Trappist the monk (talk) 19:04, 3 August 2022 (UTC)
@Trappist the monk: It was not geographically limited. When access was attempted this morning, the article was occluded by a "please subscribe" overlay with no "close" function. Now when I access it, it displays properly, and the url-status can be reset to live. But that was just an example, my question still is, as modified, if maintenance is required for those 21 thousand articles, how is it to be accomplished? That is, what is the review procedure that affirms a valid use of the value "unfit" for that parameter? --Bejnar (talk) 22:19, 3 August 2022 (UTC)
If the site requires a subscription then |url-access=subscription is the correct parameter to use.
There is no required action for most maintenance messages. Alas, some maintenance categories (Category:CS1 maint: archived copy as title (53,327),‎ Category:CS1 maint: uses authors parameter‎ (0), Category:CS1 maint: multiple names: authors list (73,510)) should emit error messages but those categories apply to so many articles that making them error messages would cause a torches-and-pitchforks uprising; we've seen that kind of uprising before and it isn't pretty.
Trappist the monk (talk) 23:09, 3 August 2022 (UTC)

url-status = deviated

What is the recommended action when a cite with |url-status=deviated is converted to a dead link.
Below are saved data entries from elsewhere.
-- ==== Sys2Proof/Syntax.lean ====
section
/-! DEFINITION. The commands (rows of spec/opcode_table.json), the records and buffers they work on, and the
host's transactions. -/

namespace Sys2Proof

/-- HUFF's instructions are its six commands (00_scope.md R2, 30_encoding.md R81). No command has an
operand field or an immediate (30_encoding.md R82): the operands are fixed buffers. -/
inductive Instr where
  /-- CLEAR, 45_system.md R165. -/
  | clear
  /-- COUNT, 40_frequency_counter.md R100. -/
  | count
  /-- BUILD, 41_tree_builder.md R115. -/
  | build
  /-- TABLE, 42_code_table_generator.md R131. -/
  | table
  /-- ENCODE, 43_encoder.md R140. -/
  | encode
  /-- DECODE, 44_decoder.md R150. -/
  | decode
  deriving DecidableEq, Repr

/-- The six buffers (10_state.md R20, R30 to R35). -/
inductive Buffer where
  | sym | ft | node | ct | bits | out
  deriving DecidableEq, Repr

/-- The eight registers the host can read, registers 1 to 8 of the map of 10_state.md R23.
Register 0, CMD, is write-only and holds no value (10_state.md R24). -/
inductive Reg where
  | status | symLen | ftLen | nodeCnt | root | ctLen | bitsLen | outLen
  deriving DecidableEq, Repr

/-- An entry of the Frequency Table (10_state.md R31). -/
structure FtEntry where
  sym : Symbol
  count : Nat
  deriving DecidableEq, Repr

/-- A node record, the source's tagged union (00_scope.md R16, 10_state.md R32). `left` and `right` are
indices into NODE. -/
inductive NodeRec where
  | leaf (sym : Symbol) (freq : Nat)
  | internal (freq : Nat) (left right : Nat)
  deriving DecidableEq, Repr

/-- An entry of the Code Table (10_state.md R33). Its `len` field is the length of `code`. Log 3. -/
structure CtEntry where
  sym : Symbol
  code : List Digit
  deriving DecidableEq, Repr

/-- A whole buffer's content, under its buffer's name: what HostGet returns and HostPut brings
(45_system.md R167, R168). -/
inductive Contents where
  | sym (L : List Symbol)
  | ft (L : List FtEntry)
  | node (L : List NodeRec)
  | ct (L : List CtEntry)
  | bits (L : List Digit)
  | out (L : List Symbol)
  deriving DecidableEq, Repr

/-- What the host does at one step (45_system.md R170). The first four are the transactions of R166 to
R168; the last two are what 93_implementation_defined.md U15 lists as no transaction, kept so that the
model can say that they have no step (log 7). -/
inductive Transaction where
  /-- HostCmd(w), the write of `w` to CMD (45_system.md R166). -/
  | cmd (w : Byte)
  /-- HostPut(B, L), `c` naming both (45_system.md R167). -/
  | put (c : Contents)
  /-- HostGet(B) (45_system.md R168). -/
  | get (b : Buffer)
  /-- HostReadReg(r) (45_system.md R168). -/
  | readReg (r : Reg)
  /-- A read of CMD: "does not exist as a transaction" (10_state.md R24). -/
  | readCmd
  /-- A write of a register other than CMD (45_system.md R167, 93_implementation_defined.md U15). -/
  | writeReg (r : Reg) (v : Nat)
  deriving DecidableEq, Repr

end Sys2Proof
end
Normally it is flipped to |url-status=dead. -- GreenC 18:08, 3 August 2022 (UTC)

If a deviated url becomes dead (returns 404) then |url-status=deviated should be removed. No need to replace it with |url-status=dead because cs1|2 assumes that the url in |url= is dead when |archive-url= has an assigned url.
Trappist the monk (talk) 18:32, 3 August 2022 (UTC)

pmid limit

"If the value is correct and larger than the currently configured limit of 35900000, please report this at Help talk:Citation Style 1, so that the limit can be updated."